Had a problem finding it via the search function, but you can put PH82590296 in the cart here: Grizzly.com® -- Add multiple items to your order and it'll pull it up


----------



## healeydays

I know this is an old link, but am bringing it back to life.  I am thinking about picking up one of these lathes but have a question.  

According to the manual the tailstock is setup for a MT2 taper, but the site says it's a MT1.

Can someone who has used one tell me which is true?


----------



## Ehunt

healeydays said:


> I know this is an old link, but am bringing it back to life.  I am thinking about picking up one of these lathes but have a question.
> 
> According to the manual the tailstock is setup for a MT2 taper, but the site says it's a MT1.
> 
> Can someone who has used one tell me which is true?

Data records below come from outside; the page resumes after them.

-- ==== Sys2Proof/Laws/KeepsDisplay.lean ====
section
/-! SUPPORT. What the functions of touch, the dike-watch, scan-out and the time bases
keep of a state (Keeps): one lemma per function, each from those of the functions it calls. -/
namespace Sys2Proof.Machine

/-! ## Touch -/

theorem keeps_setTch {w : Bool} {s0 a2 : State} {a0 a1} (h0 : Keeps w s0 a2) : Keeps w s0 (setTch a0 a1 a2) := by
  unfold setTch
  try dsimp only
  repeat' first
    | with_reducible assumption
    | fail_if_no_progress with_reducible refine Keeps.upd ?_ rfl rfl rfl rfl

theorem keeps_queueCfg {w : Bool} {s0 a3 : State} {a0 a1 a2} (h0 : Keeps w s0 a3) : Keeps w s0 (queueCfg a0 a1 a2 a3) := by
  unfold queueCfg
  try dsimp only
  repeat' first
    | with_reducible assumption
    | with_reducible refine keeps_wr ?_
    | with_reducible refine keeps_takeEffect ?_
    | with_reducible refine Keeps.ite (fun _ => ?_) fun _ => ?_

theorem keeps_queueCfgWrite {w : Bool} {s0 a5 : State} {a0 a1 a2 a3 a4} (h0 : Keeps w s0 a5) : Keeps w s0 (queueCfgWrite a0 a1 a2 a3 a4 a5) := by
  unfold queueCfgWrite
  try dsimp only
  repeat' first
    | with_reducible assumption
    | with_reducible refine keeps_violateAt ?_
    | with_reducible refine keeps_queueCfg ?_
    | with_reducible refine Keeps.ite (fun _ => ?_) fun _ => ?_

theorem keeps_tchLeave {w : Bool} {s0 a2 : State} {a0 a1} (h0 : Keeps w s0 a2) : Keeps w s0 (tchLeave a0 a1 a2) := by
  unfold tchLeave
  try dsimp only
  repeat' first
    | with_reducible assumption
    | with_reducible refine keeps_wr ?_
    | with_reducible refine keeps_setTch ?_
    | fail_if_no_progress with_reducible refine Keeps.upd ?_ rfl rfl rfl rfl

theorem keeps_tchReset {w : Bool} {s0 a1 : State} {a0} (h0 : Keeps w s0 a1) : Keeps w s0 (tchReset a0 a1) := by
  unfold tchReset
  try dsimp only
  repeat' first
    | with_reducible assumption
    | with_reducible refine keeps_tchLeave ?_

theorem keeps_snapToDram {s0 a1 : State} {a0} (h0 : Keeps true s0 a1) : Keeps true s0 (snapToDram a0 a1) := by
  unfold snapToDram
  try dsimp only
  repeat' first
    | with_reducible assumption
    | with_reducible refine keeps_writeBytes ?_
    | with_reducible refine Keeps.ite (fun _ => ?_) fun _ => ?_

theorem keeps_tchStat {w : Bool} {s0 a1 : State} {a0} (h0 : Keeps w s0 a1) : Keeps w s0 (tchStat a0 a1) := by
  unfold tchStat
  try dsimp only
  repeat' first
    | with_reducible assumption
    | with_reducible refine keeps_wr ?_

theorem keeps_tchStop {w : Bool} {s0 a2 : State} {a0 a1} (h0 : Keeps w s0 a2) : Keeps w s0 (tchStop a0 a1 a2) := by
  unfold tchStop
  try dsimp only
  repeat' first
    | with_reducible assumption
    | with_reducible refine keeps_wr ?_
    | with_reducible refine keeps_setTch ?_
    | with_reducible refine keeps_tchStat ?_

theorem keeps_tchQuietEntry {w : Bool} {s0 a0 : State} (h0 : Keeps w s0 a0) : Keeps w s0 (tchQuietEntry a0) := by
  unfold tchQuietEntry
  try dsimp only
  repeat' first
    | with_reducible assumption
    | with_reducible refine keeps_wr ?_
    | with_reducible refine keeps_setTch ?_
    | with_reducible refine keeps_tchStop ?_
    | with_reducible refine Keeps.ite (fun _ => ?_) fun _ => ?_
    | with_reducible refine Keeps.foldl ?_ fun _ _ _ => ?_

theorem keeps_tchQuietExit {w : Bool} {s0 a0 : State} (h0 : Keeps w s0 a0) : Keeps w s0 (tchQuietExit a0) := by
  unfold tchQuietExit
  try dsimp only
  repeat' first
    | with_reducible assumption
    | with_reducible refine keeps_wr ?_
    | with_reducible refine Keeps.ite (fun _ => ?_) fun _ => ?_
    | with_reducible refine Keeps.foldl ?_ fun _ _ _ => ?_

theorem keeps_snapToFlash {w : Bool} {s0 a1 : State} {a0} (h0 : Keeps w s0 a1) : Keeps w s0 (snapToFlash a0 a1) := by
  unfold snapToFlash
  try dsimp only
  repeat' first
    | with_reducible assumption
    | with_reducible refine keeps_setTch ?_

theorem keeps_clickAll {w : Bool} {s0 a2 : State} {a0 a1} (h0 : Keeps w s0 a2) : Keeps w s0 (clickAll a0 a1 a2) := by
  unfold clickAll
  try dsimp only
  repeat' first
    | with_reducible assumption
    | with_reducible refine keeps_hapTrigger ?_
    | with_reducible refine Keeps.ite (fun _ => ?_) fun _ => ?_
    | with_reducible refine Keeps.foldl ?_ fun _ _ _ => ?_

theorem keeps_rebaseRecord {w : Bool} {s0 a3 : State} {a0 a1 a2} (h0 : Keeps w s0 a3) : Keeps w s0 (rebaseRecord a0 a1 a2 a3) := by
  unfold rebaseRecord
  try dsimp only
  repeat' first
    | with_reducible assumption
    | with_reducible refine keeps_record0 ?_
    | with_reducible refine keeps_recordSecure ?_
    | with_reducible refine Keeps.ite (fun _ => ?_) fun _ => ?_

theorem keeps_liftClusters {w : Bool} {s0 a0 : State} {a1 a2} (h0 : Keeps w s0 a0) : KeepsP w s0 (liftClusters a0 a1 a2) := by
  unfold liftClusters
  try dsimp only
  repeat' first
    | with_reducible assumption
    | with_reducible refine keeps_rebaseRecord ?_
    | with_reducible refine KeepsP.mk ?_
    | with_reducible refine KeepsP.snd (KeepsP.foldl ?_ fun _ _ _ => ?_)

theorem keeps_suspectStep {w : Bool} {s0 a4 : State} {a0 a1 a2 a3} (h0 : Keeps w s0 a4) : KeepsP2 w s0 (suspectStep a0 a1 a2 a3 a4) := by
  unfold suspectStep
  extract_lets val peaks pairs confirm clusterOf drop stepS
  have hd : ∀ x acc, Keeps w s0 acc.2 → Keeps w s0 (drop x acc).2 := by
    intro x acc h
    show Keeps w s0 (rebaseRecord a0 2 0 acc.2)
    exact keeps_rebaseRecord h
  have hs : ∀ acc x, Keeps w s0 acc.2.2.2 → Keeps w s0 (stepS acc x).2.2.2 := by
    rintro ⟨go, keep, v, s⟩ x h
    have hx : ∀ y, Keeps w s0 (drop y (v, s)).2 := fun y => hd y (v, s) h
    dsimp only [stepS]
    clear_value drop
    split
    · split
      · split
        · exact h
        · exact h
      · next e => exact KeepsP.elim rfl (hx _)
    · exact KeepsP.elim rfl (hx _)
  have hf : ∀ (l : List TchSuspect) acc, Keeps w s0 acc.2.2.2 → Keeps w s0 (l.foldl stepS acc).2.2.2 := by
    intro l
    induction l with
    | nil => exact fun _ h => h
    | cons x l ih => exact fun acc h => ih _ (hs acc x h)
  have h1 := hf a3.suspects ([], [], a3, a4) h0
  clear_value stepS
  split
  next go keep v1 s1 e =>
    rw [e] at h1
    refine KeepsP2.ite (fun _ => ?_) fun _ => KeepsP2.mk h1
    have h2 : ∀ l : List (List Nat), KeepsP w s0 (l.foldl (fun acc k => drop k acc) (v1, s1)) := fun l => KeepsP.foldl h1 fun u x h => hd x u h
    clear_value drop
    dsimp only
    exact KeepsP2.mk (h2 _)

theorem keeps_clusterFrame {w : Bool} {s0 a1 : State} {a0} (h0 : Keeps w s0 a1) : KeepsP w s0 (clusterFrame a0 a1) := by
  unfold clusterFrame
  try dsimp only
  repeat' first
    | with_reducible assumption
    | with_reducible refine keeps_setTch ?_
    | with_reducible refine KeepsP.snd (keeps_liftClusters ?_)
    | with_reducible refine KeepsP2.snd (keeps_suspectStep ?_)
    | with_reducible refine KeepsP.mk ?_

That's a misprint on the web site, tailstock is MT2


----------



## Trickrick

*Love mine!*

I've had my harbor freight lather for about 3 months and LOVE it!
Wasn't sure if I would get into turning so I didn't drop a huge wad of loot.
I have only turned pens so far, but am very happy with it.
You can get a replacement belt from a NAPA store.....sorry, I don't know the number off hand, but its a regular type automotive serpentine belt


----------



## SAWDUST 101

If you buy from Harbor Freight, be sure to use the 20% off coupon in most Sundays papers. You can save big bucks.

Don


----------



## healeydays

Thanks anyways guys, picked up a Jet 1014


----------